#### [Instructions to follow]
Copy, from the data below, each line that has the word "phase".

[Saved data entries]
theorem mirrorOp_sat (pkg : PkgInfo) (c : Cmd) (s : State) (hK : Clo 0x47c118 P) (hs0 : Sat P s) :
    Sat P (mirrorOp pkg c s) := by
  unfold mirrorOp; dsimp only
  split
  · exact finish_sat _ _ _ _ _ (Clo.mono hK rfl) hs0
  · rename_i e
    have h := innerBegin_sat _ _ _ (Clo.mono hK rfl) hs0 _ e
    refine Sat_ite ?_ ?_
    · exact answer_sat _ _ (Clo.mono hK rfl) (reserved_sat _ _ hs0)
    · exact finish_sat _ _ _ _ _ (Clo.mono hK rfl) h

theorem execMirrorCmd_sat (p : Nat) (pkg : PkgInfo) (s : State) (hK : Clo 0x47c118 P) (hs0 : Sat P s) :
    SatN P (execMirrorCmd p pkg s) := by
  unfold execMirrorCmd; (try dsimp only)
  repeat' (first | with_reducible assumption | ((with_reducible refine Clo.mono hK ?_); rfl)
                 | with_reducible intro _ | with_reducible apply mirrorOp_sat | with_reducible apply onWf_sat
                 | with_reducible apply takeCmd_sat | (simp only [SatN_next]))

/-! ### Links -/

theorem sendPlain_sat (s : State) (l ftype ctl : Nat) (hK : Clo 0x40000 P) (hs0 : Sat P s) :
    Sat P (sendPlain s l ftype ctl) := by
  unfold sendPlain; (try dsimp only)
  repeat' (first | with_reducible assumption | ((with_reducible refine Clo.mono hK ?_); rfl)
                 | with_reducible apply setLink_sat | with_reducible apply Sat_ite | split
                 | (refine snd_sat (by with_reducible assumption) ?_)
                 | (refine some_sat (by with_reducible assumption) ?_)
                 | (refine some2_sat (by with_reducible assumption) ?_) | dsimp only)

theorem frameC_sat (s : State) (k : Packet) (hK : Clo 0x40000 P) (hs0 : Sat P s) : Sat P (frameC s k) := by
  unfold frameC; (try dsimp only)
  repeat' (first | with_reducible assumption | ((with_reducible refine Clo.mono hK ?_); rfl)
                 | with_reducible intro _ | with_reducible apply modFabric_sat | with_reducible apply modLink_sat
                 | with_reducible apply Sat_id | (refine snd_sat (by with_reducible assumption) ?_)
                 | (refine some_sat (by with_reducible assumption) ?_)
                 | (refine some2_sat (by with_reducible assumption) ?_) | with_reducible apply SatO_map
                 | with_reducible apply SatO_map2 | with_reducible apply SatO2_mapO
                 | with_reducible apply SatO2_map2 | dsimp only)

theorem frameOut_sat (s : State) (hK : Clo 0x40118 P) (hs0 : Sat P s) : Sat P (frameOut s) := by
  unfold frameOut; (try dsimp only)
  repeat' (first | with_reducible assumption | ((with_reducible refine Clo.mono hK ?_); rfl)
                 | with_reducible intro _ | with_reducible apply Sat_foldl | with_reducible apply frameC_sat
                 | with_reducible apply sendMessage_sat | (simp only [Sat_mk]; refine clo_out hK rfl (Sat_fold ?_))
                 | (refine snd_sat (by with_reducible assumption) ?_)
                 | (refine some_sat (by with_reducible assumption) ?_)
                 | (refine some2_sat (by with_reducible assumption) ?_) | dsimp only)

theorem lostTxn_sat (s : State) (hK : Clo 0x40000 P) (hs0 : Sat P s) : Sat P (lostTxn s) := by
  unfold lostTxn; (try dsimp only)
  repeat' (first | with_reducible assumption | ((with_reducible refine Clo.mono hK ?_); rfl)
                 | with_reducible intro _ | with_reducible apply modFabric_sat | with_reducible apply noRoute_sat)

theorem routeOr_sat (s : State) (phase : Nat) (t : Txn) (hK : Clo 0x40000 P) (hs0 : Sat P s) :
    Sat P (routeOr s phase t) := by
  unfold routeOr; (try dsimp only)
  repeat' (first | with_reducible assumption | ((with_reducible refine Clo.mono hK ?_); rfl)
                 | with_reducible apply lostTxn_sat | with_reducible apply route_sat
                 | with_reducible apply Sat_getD)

#### [Answer to this exercise]
theorem routeOr_sat (s : State) (phase : Nat) (t : Txn) (hK : Clo 0x40000 P) (hs0 : Sat P s) :
    Sat P (routeOr s phase t) := by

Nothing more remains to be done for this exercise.